However, my disdain is well-worn attire, not a new pose. I had disdain for ‘90s mainstream culture as a teen, and craved weird subcultural corners. This seemed to me a rebellion against conformist oppressive middle class status. I didn’t realize at the time the oppressions by punks, radicals, indie rockers—that culture jamming was enacted by the sons and daughters of the system, the recipients of all kinds of privilege. Counterculture teens weren’t interested in ending the game—they just wanted to upend it and assert their dominance and superiority of the underclasses. I place myself here, hidden by a black wing and not being smart enough to end the hierarchy but to win the subcultural version.

Through the passage of time, even mainstream culture in its obsolescence adopts a patina of cool (see the obsession with “old school” and “vintage” everything). There’s the shambling clutch of cassette tapes and pay phones and water fountains—these things that have been taken from us. I recently saw Liz Phair play her “Exile in Guyville” show, an objective failure that was really meaningful to me because of how her music sparked feelings of feminism and pale defiance of nose thumbing (no rock in a cop’s face) in my high school years.
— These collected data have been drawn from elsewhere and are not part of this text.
-- ==== Sys2Proof/Machine/Startup.lean ====
section
/-! DEFINITION. Supplies, start-up and reset (chapter 22, R668 to R689), trips (R632 to R634), OP_RESET (R684, R685), the host
port (R35, R537, R677) and the addresses of the I3C port (R702). -/

namespace Sys2Proof.Machine

/-! ### What a reset loses and keeps (R681) -/

/-- A SOLSTICE episode that is cut off is charged in full to the end of its reservation (R639; DEDUCED for resets and power
loss, notes/assumptions/31.md). -/
def PwrState.cutOff (p : PwrState) : PwrState :=
  if p.sol.state = .off then p
  else
    let bins := addBin p.bins 0 (p.sol.reservedMs * 1000000)
    { p with sol := Solstice.reset, bins := bins, binsFlash := bins }

/-- Power after a reset: the bins, TRIP_STAT and THERMTRIP_N are kept (R626, R634, R638). -/
def PwrState.restart (p : PwrState) : PwrState :=
  let q := p.cutOff
  { PwrState.reset with
    bins := q.bins, binsFlash := q.binsFlash, tripped := q.tripped, tripSensor := q.tripSensor, thermtripLow := q.thermtripLow }

/-- A channel after a reset: its spare is kept (R676, R681), and so is nothing else. -/
def Chan.restart (c : Chan) : Chan := { Chan.reset with spare := c.spare, past := c.past, retired := c.retired }

/-- A die after a reset: retired cores are kept. -/
def Die.restart (x : Die) : Die := { Die.reset with retired := x.retired }

/-- A die pair's flash after a reset: units and wear are kept, queued units are lost (R354, R688), counts are zero. A map that was
waiting for a rebuild in DRAM is rebuilt or checked at the start. -/
def FlashPair.restart (x : FlashPair) : FlashPair :=
  { x with jobs := [], readRetries := 0, rebuilds := 0, losses := 0, disturbReloc := 0, mapLost := false }

/-- Stores at a cold or warm reset (R683): persistent ones become orphans, the others are destroyed. -/
def State.orphanStores (s : State) : State :=
  let s1 := s.dropStores (fun t => !t.persistent)
  let stores : List Store := s1.flash.stores.map (fun t => { t with part := none, ctx := none })
  { s1 with flash := { FlashState.reset with
    stores := stores
    nextHandle := s1.flash.nextHandle
    pairs := s1.flash.pairs.map (fun e => (e.1, FlashPair.restart e.2))
    erasing := s.sec.erasePending } }

/-- Scrub every firmware region (R682 step 7). -/
def State.scrubFw (s : State) : State :=
  (List.range 8).foldl (fun t p => match s.part p with
    | none => t
    | some x => x.fw.foldl (fun u f => u.scrubBacking x f.backing) t) s

/-- What a cold or warm reset loses outside the Steward (R681): partitions, queues, capture, cores, clocks, sessions and keys. A
warm reset keeps DRAM, the time base, TSYNC_CTRL, CLKOUT and the counts that a cold reset alone clears. -/
def State.loseEngine (s : State) (warm : Bool) : State :=
  let s1 := (if warm then s.scrubFw else s).orphanStores
  let hub16 := s.pll 16
  { s1 with
    host := { HostRegs.reset with msix := s.host.msix, reply := s.host.reply }
    blocks := []
    mem := { MemState.reset with
      dram := if warm then s1.mem.dram else []
      poison := if warm then s1.mem.poison else []
      latent := if warm then s1.mem.latent else []
      chans := s1.mem.chans.map (fun e => (e.1, e.2.restart))
      hostMem := s1.mem.hostMem
      hostRefused := s1.mem.hostRefused, swapRefused := s1.mem.swapRefused }
    parts := []
    cores := []
    dies := s1.dies.map (fun e => (e.1, e.2.restart))
    hub := { HubState.reset with recoveries := if warm then s1.hub.recoveries else 0 }
    span := { SpanState.reset with
      engineId := s1.span.engineId
      ports := (List.range 32).filterMap (fun n =>
        if (s1.port n).enabled then some (n, { SpanPort.reset with enabled := true, state := .down }) else none) }
    cap := CapState.reset
    sec := { SecState.reset with
      fuses := s1.sec.fuses, lastAuthSeq := s1.sec.lastAuthSeq, erasePending := s1.sec.erasePending, eraseDue := s1.sec.eraseDue,
      nextSession := s1.sec.nextSession }
    fw := { s1.fw with change := none }
    clk := if warm then { ClkState.reset with
        clkout0 := s1.clk.clkout0, clkout1 := s1.clk.clkout1
        plls := [(16, { PllUnit.reset with aFails := hub16.aFails, bFails := hub16.bFails })] } else ClkState.reset
    pwr := s1.pwr.restart
    tb := if warm then { TimeState.reset with now := s1.tb.now, ctrlEn := s1.tb.ctrlEn, periodMs := s1.tb.periodMs }
      else { TimeState.reset with now := s1.tb.now } }

/-- A kind in TRIAL is back to STAGED after a warm or cold reset (R587). -/
def FwKindState.revert (x : FwKindState) : FwKindState :=
  if x.phase = .trial then { x with phase := .staged, byPldm := false } else x

/-- The Steward's own part (R579 to R581, R587): SEQ bound, log and boot count are kept; a warm reset keeps the event ring. -/
def State.loseSteward (s : State) (warm : Bool) : State :=
  { s with
    stw := { Steward.reset with
      resets := if warm then s.stw.resets else 0
      nextSeq := s.stw.nextSeq
      seqBound := s.stw.seqBound
      ring := if warm then s.stw.ring else []
      log := s.stw.log
      bootCount := s.stw.bootCount }
    fw := { s.fw with kinds := s.fw.kinds.map (fun e => (e.1, e.2.revert)), change := none }
    mgmt := MgmtState.reset }

/-- Everything that a cold or warm reset loses. -/
def State.lose (s : State) (warm : Bool) : State := (s.loseEngine warm).loseSteward warm

/-! ### Steward boot (R671, R672) -/

/-- One cold start more (R581). -/
def State.countBoot (s : State) : State := { s with stw := { s.stw with bootCount := s.stw.bootCount + 1 } }

/-- A start is numbered and logged: the SEQ gap of R579, EVT_CONS from the log (R571), and event 0x0909 with CAUSE and the previous
boot's last SEQ (R687). -/
def State.logStart (s : State) : State :=
  let last := (BitVec.ofNat 32 s.stw.nextSeq - 1#32).toNat
  let s1 := s.seqRestart
  let s2 := { s1 with
    stw := { s1.stw with evtCons := BitVec.ofNat 32 s1.stw.nextSeq }
    start := { s1.start with tripSeen := s1.pwr.tripped, eraseResumed := s1.sec.erasePending || s1.sec.eraseDue } }
  s2.record { EventRec.plain 0x0909 with detail := s.start.cause % 16 + (if s.stw.nextSeq = 0 then 0 else last) * 2 ^ 32 }

/-- The Steward runs from a source. -/
def State.runSteward (s : State) (phase : BootPhase) (alt : Bool) : State :=
  let src := if (s.fwKind 0).committedB then 1 else 0
  ({ s with
    stw := { s.stw with running := true }
    start := { s.start with phase := phase, altSlot := alt, bootSrc := src } }).logStart

/-- An image that a source holds passes every check of R671. -/
def State.bootable (s : State) (img : List Byte) : Bool := decide (img ≠ []) && (s.imgFault img 0 img.length).isNone

/-- The hub ROM boots the first source that passes: the committed slot, the other one, which then counts as committed, or the
image on BOOT_SPI, which runs in recovery mode (R671, R672). -/
def State.bootSteward (s : State) (spi : List Byte) : State :=
  let x := s.fwKind 0
  if s.bootable x.committedImg then s.runSteward .aux false
  else if s.bootable x.otherImg then
    ((s.updFwKind 0 (fun y => { y with committedB := !y.committedB, phase := .committed, byPldm := false })).runSteward .aux true).event 0x0904
  else if s.bootable spi then (s.runSteward .recovery false).event 0x0908
  else { s with start := { s.start with phase := .romRetry } }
Is this narcissism? “Everything in my own immediate experience supports my deep belief that I am the absolute center of the universe; the realest, most vivid and important person in existence”? http://www.marginalia.org/dfw_kenyon_commencement.html.

Listening to “Exile in Guyville,” reading eBayed Sassy Magazines, watching My So-Called Life—even as I now realize their poor little white girl failings—still resonates adolescently with my eternal internal outsiderness, unrealized ambitions and my ineffable hopefulness about the future. Megan judged people’s worthiness by their shoes and we all judged people by their music taste. Growing up among mostly white middle class suburban Christians, we separated out by stylistic minutiae. Where it wasn’t always safe to proclaim your political beliefs, we asserted them with hair color and safety pins, which carried their own risks. Remember, this was in the late 1990s when students wearing trench coats (the former uniform of the 1950s white collar worker) were suspended for their subversive murderous dress.

I’ve killed my TV and home Internet access and I listen to music mostly on a blue Hello Kitty walkman or record player (hoping this doesn’t sound annoying even though it’s true...) and therefore have a tenuous grasp of what mainstream teens like. It’s weird to be personally uninterested in mainstream culture and yet work a job that requires this knowledge. Countercultural aesthetics that once signified ideals, values, identities, and affiliations have been commodified. We live in shallow vagueness and shadows. How to know what people really mean when irony and gossip rules? David Foster Wallace wrote precisely about the problem with irony: "Irony has only emergency use. Carried over time, it is the voice of the trapped who have come to enjoy the cage. This is because irony, entertaining as it is, serves an almost exclusively negative function. It’s critical and destructive, a ground-clearing.”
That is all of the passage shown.